Vulnerability in `_getDiscountedPaymentAmount` Function

[hats-bug-reporter[bot]]

Github username: @Jelev123 Twitter username: zhulien_zhelev Submission hash (on-chain): 0xa6911970c7e08a71b2cf2dc8391f93cdfbae6a90a9d65b9d69d94ed32e20b758 Severity: medium

Description: Description\ The function _getDiscountedPaymentAmount is designed to compute the discounted payment amount for a given OTC amount in USD. The function parameters include the OTC amount, the payment token valuation, the discount in basis points (BPS), and the payment token's decimal precision. The function ensures that the payment amount accounts for both the discount and the token's decimal places.

However, the function contains several vulnerabilities and lacks certain validation checks, which can result in incorrect calculations, potential division by zero errors, and mismanagement of token decimal adjustments. The vulnerabilities in this function could potentially lead to financial losses or system malfunctions if exploited.

Attack Scenario\

• Division by Zero: If an attacker passes a value of zero for _paymentTokenValuation, the function will revert with PaymentTokenValuationNotValid(), which is appropriate. However, if _paymentTokenDecimals is set to zero, the function does not handle this edge case, potentially leading to unintended behaviors when adjusting decimals.

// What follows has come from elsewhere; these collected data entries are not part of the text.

-- ==== Sys2Proof/Machine/Writer.lean ====
section
/-!
DEFINITION. The Report Writer and the staging queue: stamps, the report ring, the placing of a raised
report, lost records, and command results that join or wait (R11, R51, R163, R164).
-/
namespace Sys2Proof.Machine

/-! ### Stamps (R51) -/

/-- The quality of a discipline state. -/
def ClockState.quality : ClockState → BitVec 2
  | .unset => 0
  | .locking => 2
  | .locked => 3
  | .holdover => 1
  | .drifting => 0

/-- STEPPED: T was replaced fewer than 10,000,000 µs of M ago. -/
def Clock.stepped (k : Clock) : Bool :=
  match k.lastReplaced with
  | none => false
  | some at_ => decide (at_.age k.m < 10000000)

/-- The stamp of this moment. -/
def Clock.stamp (k : Clock) : Stamp := { t := k.t, quality := k.state.quality, stepped := k.stepped }

/-! ### The region entries the part itself uses -/

/-- The kind a code names (spec/11 section 11.9). -/
def RegionKind.ofCode? (c : BitVec 4) : Option RegionKind :=
  match c.toNat with
  | 1 => some .plain
  | 2 => some .stamped
  | 3 => some .orders
  | 4 => some .status
  | 5 => some .verdicts
  | 6 => some .ports
  | 7 => some .control
  | 8 => some .reports
  | _ => none

/-- The enabled entry of kind `k` of lowest index, if there is one. -/
def RegionMap.entryOf (mp : RegionMap) (k : RegionKind) : Option RegionEntry :=
  mp.entries.find? fun e => e.enabled && decide (RegionKind.ofCode? e.kindCode = some k)

/-- The base of the enabled entry of kind `k`. The map in force always holds a CONTROL and a REPORTS
entry (R29). -/
def RegionMap.baseOf (mp : RegionMap) (k : RegionKind) : Nat :=
  match mp.entryOf k with
  | some e => e.base
  | none => 0

/-- The capacity N of the report ring: the REPORTS region's size divided by 8, at most 4096 (R163). -/
def RegionMap.ringCapacity (mp : RegionMap) : Nat :=
  match mp.entryOf .reports with
  | some e => min (e.size / 8) 4096
  | none => 480

/-! ### The ring (R163) -/

/-- Records placed and not consumed: (put − take) mod N. -/
def unconsumed (n : Nat) (w : Writer) : Nat := (w.put + n - w.take % n) % n

/-- Free slots: N − 1 − unconsumed. -/
def freeSlots (n : Nat) (w : Writer) : Nat := n - 1 - unconsumed n w

/-- Records that stand whole in memory and are not consumed: (written − take) mod N. -/
def visible (n : Nat) (w : Writer) : Nat := (w.written + n - w.take % n) % n

/-- The staging queue's size (R11). -/
def stagingMax : Nat := 8

/-- The staging entry of a record placed now. -/
def recordEntry (r : Report) (s : State) : StagingEntry :=
  { body := .record r s.clock.stamp, addr := s.map.baseOf .reports + 8 * s.writer.put,
    current := true, firstDone := false, failed := false, cut := false }

/-- Place a record in the ring: it joins the staging queue and the put index advances (R163). -/
def placeRecord (r : Report) (s : State) : State :=
  (s.setStaging (s.staging ++ [recordEntry r s])).setWriter
    { s.writer with put := (s.writer.put + 1) % s.map.ringCapacity }

/-- Lost is incremented, and the mode is LOSING: a record raised in LOSING, or an entry handed back
(R164). -/
def loseRecord (s : State) : State :=
  s.setWriter { s.writer with lost := satAdd32 s.writer.lost 1, losing := true }

/-- Lost becomes 1 and the mode LOSING: a record that NORMAL does not place (R164). -/
def beginLosing (s : State) : State := s.setWriter { s.writer with lost := 1, losing := true }

/-- The NORMAL rows of R164. With no free slot at all, which the table does not list, the record is
lost as where the staging queue is full (log 15). -/
def takeNormal (r : Report) (s : State) : State :=
  if stagingMax ≤ s.staging.length then beginLosing s
  else if 2 ≤ freeSlots s.map.ringCapacity s.writer then placeRecord r s
  else if freeSlots s.map.ringCapacity s.writer = 1 then beginLosing (placeRecord .overrun s)
  else beginLosing s

/-- The RESUMED marker is placed, lost becomes 0 and the mode NORMAL (R164). -/
def resumeWriter (s : State) : State :=
  let p := placeRecord (.resumed s.writer.lost) s
  p.setWriter { p.writer with lost := 0, losing := false }

/-- A report raised by any block is taken by the Report Writer in the event that raises it (R164). -/
def raise (r : Report) (s : State) : State :=
  if s.writer.losing then
    if 2 ≤ freeSlots s.map.ringCapacity s.writer ∧ s.staging.length + 2 ≤ stagingMax then
      takeNormal r (resumeWriter s)
    else loseRecord s
  else takeNormal r s

/-- Several reports raised in order. -/
def raiseAll (rs : List Report) (s : State) : State := rs.foldl (fun s r => raise r s) s

/-- Set put, written and take to 0 and the mode to NORMAL, for the ring of the map in force; records
in the staging queue were placed before (R163, R167, R168). -/
def resetRing (s : State) : State :=
  (s.setWriter { s.writer with put := 0, written := 0, take := 0, losing := false }).setStaging
    (s.staging.map fun e =>
      match e.body with
      | .record _ _ => { e with current := false }
      | .result _ _ _ _ _ => e)

/-! ### Results in the staging queue (R11) -/

/-- A result joins at the tail, or waits in its command slot where the queue is full. -/
def offerResult (n : Slot) (e : StagingEntry) (s : State) : State :=
  if s.staging.length < stagingMax then s.setStaging (s.staging ++ [e])
  else s.setSlots (s.slots.set n { s.slots.get n with waiting := some e })

/-- The waiting result of the lowest-numbered slot joins the tail, if one waits and there is room. -/
def joinWaiting (s : State) : State :=
  if s.staging.length < stagingMax then
    match allSlots.find? (fun n => (s.slots.get n).waiting.isSome) with
    | none => s
    | some n =>
      match (s.slots.get n).waiting with
      | none => s
      | some e =>
        (s.setStaging (s.staging ++ [e])).setSlots
          (s.slots.set n { s.slots.get n with waiting := none })
  else s

/-! ### The words an entry writes (R12, R160) -/

/-- All four bytes enabled. -/
def allEnables : BitVec 4 := 0b1111

/-- Word 14 of a result: opcode echo, result code, issue count (spec/11 section 11.9). -/
def resultWord14 (code : ResultCode) (issues : BitVec 16) (word : Word) : Word :=
  issues ++ (0 : BitVec 4) ++ BitVec.ofNat 4 code.code ++ opcodeField word

/-- Whether an entry is written by two writes: a result with query data. -/
def StagingEntry.twoWrites (e : StagingEntry) : Bool :=
  match e.body with
  | .record _ _ => false
  | .result _ _ _ _ data => data.isSome

/-- The address of the write that is due for an entry. -/
def StagingEntry.writeAddr (e : StagingEntry) : Nat :=
  match e.body with
  | .record _ _ => e.addr
  | .result _ _ _ _ data => if data.isSome && !e.firstDone then e.addr else e.addr + 8

/-- The eight words of the write that is due for an entry, with their enables. A result without
query data leaves slot words 8 to 13 as LINE wrote them. -/
def StagingEntry.writeWords (e : StagingEntry) : List WriteWord :=
  match e.body with
  | .record r st => (r.words st).map fun w => ⟨w, allEnables⟩
  | .result _ code issues word none =>
      List.replicate 6 ⟨0, 0⟩ ++ [⟨resultWord14 code issues word, allEnables⟩, ⟨word, allEnables⟩]
  | .result _ code issues word (some data) =>
      if e.firstDone then
        (((padTo 14 data).drop 8) ++ [resultWord14 code issues word, word]).map fun w =>
          ⟨w, allEnables⟩
      else ((padTo 14 data).take 8).map fun w => ⟨w, allEnables⟩

end Sys2Proof.Machine
end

• Precision Loss: The function's division operations can lead to precision loss due to integer division truncation. An attacker could manipulate the values of _otcAmountInUSD and _paymentTokenValuation to exploit this loss in precision, potentially leading to incorrect payment amounts.

• Overflow and Underflow: Although Solidity 0.8.x includes built-in overflow and underflow checks, complex arithmetic operations without explicit handling might still pose risks. An attacker might exploit extreme values for _otcAmountInUSD, _paymentTokenValuation, or _discount to cause overflows or underflows in the calculation, leading to incorrect results.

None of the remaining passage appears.